There's a moment in every agentic project where the system is working well enough in testing that the temptation to deploy becomes almost irresistible. The demos are clean. The obvious cases all pass. The team has been looking at it for weeks and nobody can find a new way to break it. Ship it.

Don't. Not yet.

The gap between "working in testing" and "working in production" is wider for agentic systems than for most software, because agentic systems encounter a much more diverse distribution of inputs in the real world than any test suite captures. Users do unexpected things. They provide context in unusual formats. They ask questions at the boundary of scope. They combine capabilities in ways you never anticipated.
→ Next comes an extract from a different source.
-- ==== Sys2Proof/Machine/Core.lean ====
section
/-! DEFINITION. The machine as the host runs it. -/

def Sys2Proof.core : Host.Core := { State := Sys2Proof.Machine.State, Fault := Sys2Proof.Machine.Fault, Refusal := Sys2Proof.Machine.Refusal, step := Sys2Proof.Machine.step, reset := Sys2Proof.Machine.State.reset }
end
The agent that handles your test cases gracefully can still fail badly on the inputs you didn't think to test.

The discipline is to run the system in staging — against real-world-like inputs, with real-world-like variability — until it stops surprising you. Not until it handles everything perfectly, but until the failure modes are familiar. Until you've seen the edge cases and decided how to handle them. Until the behavior feels predictable not because it never fails, but because when it fails, it fails in ways you recognize and have accounted for.

The "bored you" standard is deliberately subjective. It means the system has been running long enough that you're no longer discovering new failure modes. You've stopped being surprised. The last interesting failure was a while ago. That's when you have enough confidence in the system's behavior to trust it with real users.

This requires patience that's genuinely hard to maintain when stakeholders are eager and the system looks ready. The argument for waiting is asymmetric: a premature deployment that fails badly costs more — in user trust, in debugging time, in reputation — than a careful deployment that takes a few more weeks.

Let it bore you first. Production is not a testing environment.